WHAT TO DO
The entries below should be written out again exactly as they stand.

INPUT DATA
-- ==== Sys2Proof/Machine/Flags.lean ====
section
/-! DEFINITION. Machine/Flags.lean: STATUS, the block's only flags (10_state.md R26, R34): its bits by name, the values
of the three errors (60_exceptions.md R220) and the value an SDEC writes (40_stuffing.md R104). -/

namespace Sys2Proof.Machine

/-- The block's three errors (60_exceptions.md R220). -/
inductive Err where
  /-- ErrIllegal: the word is not legal. -/
  | illegal
  /-- ErrCfg: a stuffing command met an illegal CFG. -/
  | cfg
  /-- ErrLen: a DFUFRM payload is longer than 4095 bytes. -/
  | len
deriving DecidableEq, Repr

/-- The STATUS value of an error (R220). -/
def errCode : Err → Half
  | .illegal => 0x0001
  | .cfg => 0x0002
  | .len => 0x0004

/-- What a command that completes without error writes, SDEC apart (10_state.md R27). -/
def statusOk : Half := 0x0000

/-- One STATUS bit, set or clear, at its place. -/
def statusBit (b : Bool) (place : Nat) : Half := if b then 1#16 <<< place else 0#16

/-- The STATUS value of an SDEC: `(nolead << 7) | (trailesc << 6) | (badesc << 5) | (term << 4)` (R104). -/
def decStatus (term badesc trailesc nolead : Bool) : Half :=
  statusBit nolead 7 ||| statusBit trailesc 6 ||| statusBit badesc 5 ||| statusBit term 4

/-- STATUS bit 0 (R26). -/
def errIllegalBit (v : Half) : Bool := v.getLsbD 0

/-- STATUS bit 1 (R26). -/
def errCfgBit (v : Half) : Bool := v.getLsbD 1

/-- STATUS bit 2 (R26). -/
def errLenBit (v : Half) : Bool := v.getLsbD 2

/-- STATUS bit 4 (R26). -/
def decTermBit (v : Half) : Bool := v.getLsbD 4

/-- STATUS bit 5 (R26). -/
def decBadescBit (v : Half) : Bool := v.getLsbD 5

/-- STATUS bit 6 (R26). -/
def decTrailescBit (v : Half) : Bool := v.getLsbD 6

/-- STATUS bit 7 (R26). -/
def decNoleadBit (v : Half) : Bool := v.getLsbD 7

end Sys2Proof.Machine
end

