-- ==== Sys2Proof/Machine/Issue.lean ====
section
/-! DEFINITION. Machine/Issue.lean: what becomes of one issued command word (20_memory.md R51, R52, 60_exceptions.md
R223). -/

namespace Sys2Proof.Machine

/-- The state in which an issued command runs: its action taken from the list, its IN presented. -/
def issued (bytes : List Byte) (rest : List HostAction) (s : State) : State := present bytes (popAction rest s)

/-- One issued command: refused when IN is longer than BUF_MAX (R52); otherwise the word is tested first, and only a
legal one reaches its command (R223). -/
def runCommand (w : Word) (bytes : List Byte) (rest : List HostAction) (s : State) :
    Host.Outcome State Fault Refusal :=
  if admitsInput s bytes then
    match decode w with
    | .instr i => exec i (issued bytes rest s)
    | .illegal _ => .next (illegalWord (issued bytes rest s))
  else .refused .inputTooLong

end Sys2Proof.Machine
end

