/-- R165, R167, R174: the header bit by bit, the length read back from it, and its checksum. -/
def Obligations.HeaderBitByBit : Prop :=
  ∀ (seq : BitVec 3) (len : Nat), len ≤ 4095 →
    ∃ h0 h1 h2 h3 : Byte, dfuHeader seq len = [h0, h1, h2, h3] ∧
      h0.extractLsb' 0 3 = seq ∧ h0.extractLsb' 3 3 = seq + 1 ∧ h0.getLsbD 6 = true ∧ h0.getLsbD 7 = true ∧
      h1.extractLsb' 0 4 = 14#4 ∧ h1.extractLsb' 4 4 = BitVec.ofNat 4 len ∧ h2 = BitVec.ofNat 8 (len >>> 4) ∧
      len = (h2.toNat <<< 4) ||| (h1.extractLsb' 4 4).toNat ∧
      (h0.toNat + h1.toNat + h2.toNat + h3.toNat) % 256 = 0

/-- R173: header bytes 0 and 1 are never a byte that is escaped; the examples for bytes 2 and 3. -/
def Obligations.FirstHeaderBytesNeedNoEscape : Prop :=
  (∀ (seq : BitVec 3) (len : Nat), len ≤ 4095 →
    ∀ b ∈ (dfuHeader seq len).take 2, b ≠ 0xC0#8 ∧ b ≠ 0xDB#8) ∧
  (∀ seq, (dfuHeader seq 3072)[2]? = some 0xC0#8 ∧ (dfuHeader seq 0xDB0)[2]? = some 0xDB#8) ∧
  (dfuHeader 1 22)[3]? = some 0xC0#8 ∧ (dfuHeader 7 5)[3]? = some 0xDB#8

/-- R172: the frame's shape and length; 0xC0 stands in it exactly twice, first and last. -/
def Obligations.FrameShape : Prop :=
  ∀ s : State, s.input.length ≤ 4095 →
    ∃ t, exec .dfufrm s = .next t ∧
      t.output = [0xC0#8] ++ stuffedR100 ⟨0xC0, 0xDB, 0xDC, 0xDD⟩ (dfuBody t.seq s.input) ++ [0xC0#8] ∧
      (dfuBody t.seq s.input).length = s.input.length + 6 ∧
      t.output.length =
        s.input.length + 8 + (dfuBody t.seq s.input).countP (fun b => b == 0xC0#8 || b == 0xDB#8) ∧
      t.output.count 0xC0#8 = 2 ∧ t.output.head? = some 0xC0#8 ∧ t.output.getLast? = some 0xC0#8

/-- R175, R147: SDEC with the DFU constants gives a frame's header, payload and CRC back, and CRC16 over all but its last
two bytes gives the CRC that those two bytes hold. -/
def Obligations.FrameDecodesAndItsCrcChecks : Prop :=
  ∀ s : State, s.input.length ≤ 4095 →
    ∃ t u v c, exec .dfufrm s = .next t ∧
      exec .sdec { t with cfg := ⟨0xC0, 0xDB, 0xDC, 0xDD⟩, input := t.output } = .next u ∧
      u.status = 0x0010#16 ∧
      u.output = dfuHeader t.seq s.input.length ++ s.input ++ [c.extractLsb' 0 8, c.extractLsb' 8 8] ∧
      exec (.crc16 0xFFFF) { u with input := u.output.take (u.output.length - 2) } = .next v ∧
      v.result = some c

/-- R176: after a reset and DFUFRMs of any admitted payloads, SEQ is their number modulo 8 and the last frame carries
it; as the list is any list, this is said of each of them. -/
def Obligations.FramesAreNumberedFromReset : Prop :=
  ∀ (s : State) (payloads : List (List Byte)) (p : List Byte) (rest : List HostAction),
    s.pending = .reset :: ((payloads ++ [p]).map (fun x => .command 0x00000005#32 x) ++ rest) →
    (∀ x ∈ payloads ++ [p], x.length ≤ 4095 ∧ admitsInput s x = true) →
    ∃ t, core.run (payloads.length + 2) s = .next t ∧
      t.seq.toNat = (0 + (payloads.length + 1)) % 8 ∧ t.output = dfuFrame t.seq p ∧ t.pending = rest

EXERCISE SOLUTION
-- ==== Sys2Proof/Machine/Flags.lean ====
section
/-! DEFINITION. Machine/Flags.lean: STATUS, the block's only flags (10_state.md R26, R34): its bits by name, the values
of the three errors (60_exceptions.md R220) and the value an SDEC writes (40_stuffing.md R104). -/

namespace Sys2Proof.Machine

/-- The block's three errors (60_exceptions.md R220). -/
inductive Err where
  /-- ErrIllegal: the word is not legal. -/
  | illegal
  /-- ErrCfg: a stuffing command met an illegal CFG. -/
  | cfg
  /-- ErrLen: a DFUFRM payload is longer than 4095 bytes. -/
  | len
deriving DecidableEq, Repr

/-- The STATUS value of an error (R220). -/
def errCode : Err → Half
  | .illegal => 0x0001
  | .cfg => 0x0002
  | .len => 0x0004

/-- What a command that completes without error writes, SDEC apart (10_state.md R27). -/
def statusOk : Half := 0x0000

/-- One STATUS bit, set or clear, at its place. -/
def statusBit (b : Bool) (place : Nat) : Half := if b then 1#16 <<< place else 0#16

/-- The STATUS value of an SDEC: `(nolead << 7) | (trailesc << 6) | (badesc << 5) | (term << 4)` (R104). -/
def decStatus (term badesc trailesc nolead : Bool) : Half :=
  statusBit nolead 7 ||| statusBit trailesc 6 ||| statusBit badesc 5 ||| statusBit term 4

/-- STATUS bit 0 (R26). -/
def errIllegalBit (v : Half) : Bool := v.getLsbD 0

/-- STATUS bit 1 (R26). -/
def errCfgBit (v : Half) : Bool := v.getLsbD 1

/-- STATUS bit 2 (R26). -/
def errLenBit (v : Half) : Bool := v.getLsbD 2

/-- STATUS bit 4 (R26). -/
def decTermBit (v : Half) : Bool := v.getLsbD 4

/-- STATUS bit 5 (R26). -/
def decBadescBit (v : Half) : Bool := v.getLsbD 5

/-- STATUS bit 6 (R26). -/
def decTrailescBit (v : Half) : Bool := v.getLsbD 6

/-- STATUS bit 7 (R26). -/
def decNoleadBit (v : Half) : Bool := v.getLsbD 7

end Sys2Proof.Machine
end

-- ==== Sys2Proof/Machine/Issue.lean ====
section
/-! DEFINITION. Machine/Issue.lean: what becomes of one issued command word (20_memory.md R51, R52, 60_exceptions.md
R223). -/

namespace Sys2Proof.Machine

/-- The state in which an issued command runs: its action taken from the list, its IN presented. -/
def issued (bytes : List Byte) (rest : List HostAction) (s : State) : State := present bytes (popAction rest s)

/-- One issued command: refused when IN is longer than BUF_MAX (R52); otherwise the word is tested first, and only a
legal one reaches its command (R223). -/
def runCommand (w : Word) (bytes : List Byte) (rest : List HostAction) (s : State) :
    Host.Outcome State Fault Refusal :=
  if admitsInput s bytes then
    match decode w with
    | .instr i => exec i (issued bytes rest s)
    | .illegal _ => .next (illegalWord (issued bytes rest s))
  else .refused .inputTooLong

end Sys2Proof.Machine
end

/-- R165, R167, R174: the header bit by bit, the length read back from it, and its checksum. -/
def Obligations.HeaderBitByBit : Prop :=
  ∀ (seq : BitVec 3) (len : Nat), len ≤ 4095 →
    ∃ h0 h1 h2 h3 : Byte, dfuHeader seq len = [h0, h1, h2, h3] ∧
      h0.extractLsb' 0 3 = seq ∧ h0.extractLsb' 3 3 = seq + 1 ∧ h0.getLsbD 6 = true ∧ h0.getLsbD 7 = true ∧
      h1.extractLsb' 0 4 = 14#4 ∧ h1.extractLsb' 4 4 = BitVec.ofNat 4 len ∧ h2 = BitVec.ofNat 8 (len >>> 4) ∧
      len = (h2.toNat <<< 4) ||| (h1.extractLsb' 4 4).toNat ∧
      (h0.toNat + h1.toNat + h2.toNat + h3.toNat) % 256 = 0

/-- R173: header bytes 0 and 1 are never a byte that is escaped; the examples for bytes 2 and 3. -/
def Obligations.FirstHeaderBytesNeedNoEscape : Prop :=
  (∀ (seq : BitVec 3) (len : Nat), len ≤ 4095 →
    ∀ b ∈ (dfuHeader seq len).take 2, b ≠ 0xC0#8 ∧ b ≠ 0xDB#8) ∧
  (∀ seq, (dfuHeader seq 3072)[2]? = some 0xC0#8 ∧ (dfuHeader seq 0xDB0)[2]? = some 0xDB#8) ∧
  (dfuHeader 1 22)[3]? = some 0xC0#8 ∧ (dfuHeader 7 5)[3]? = some 0xDB#8

/-- R172: the frame's shape and length; 0xC0 stands in it exactly twice, first and last. -/
def Obligations.FrameShape : Prop :=
  ∀ s : State, s.input.length ≤ 4095 →
    ∃ t, exec .dfufrm s = .next t ∧
      t.output = [0xC0#8] ++ stuffedR100 ⟨0xC0, 0xDB, 0xDC, 0xDD⟩ (dfuBody t.seq s.input) ++ [0xC0#8] ∧
      (dfuBody t.seq s.input).length = s.input.length + 6 ∧
      t.output.length =
        s.input.length + 8 + (dfuBody t.seq s.input).countP (fun b => b == 0xC0#8 || b == 0xDB#8) ∧
      t.output.count 0xC0#8 = 2 ∧ t.output.head? = some 0xC0#8 ∧ t.output.getLast? = some 0xC0#8

/-- R175, R147: SDEC with the DFU constants gives a frame's header, payload and CRC back, and CRC16 over all but its last
two bytes gives the CRC that those two bytes hold. -/
def Obligations.FrameDecodesAndItsCrcChecks : Prop :=
  ∀ s : State, s.input.length ≤ 4095 →
    ∃ t u v c, exec .dfufrm s = .next t ∧
      exec .sdec { t with cfg := ⟨0xC0, 0xDB, 0xDC, 0xDD⟩, input := t.output } = .next u ∧
      u.status = 0x0010#16 ∧
      u.output = dfuHeader t.seq s.input.length ++ s.input ++ [c.extractLsb' 0 8, c.extractLsb' 8 8] ∧
      exec (.crc16 0xFFFF) { u with input := u.output.take (u.output.length - 2) } = .next v ∧
      v.result = some c

/-- R176: after a reset and DFUFRMs of any admitted payloads, SEQ is their number modulo 8 and the last frame carries
it; as the list is any list, this is said of each of them. -/
def Obligations.FramesAreNumberedFromReset : Prop :=
  ∀ (s : State) (payloads : List (List Byte)) (p : List Byte) (rest : List HostAction),
    s.pending = .reset :: ((payloads ++ [p]).map (fun x => .command 0x00000005#32 x) ++ rest) →
    (∀ x ∈ payloads ++ [p], x.length ≤ 4095 ∧ admitsInput s x = true) →
    ∃ t, core.run (payloads.length + 2) s = .next t ∧
      t.seq.toNat = (0 + (payloads.length + 1)) % 8 ∧ t.output = dfuFrame t.seq p ∧ t.pending = rest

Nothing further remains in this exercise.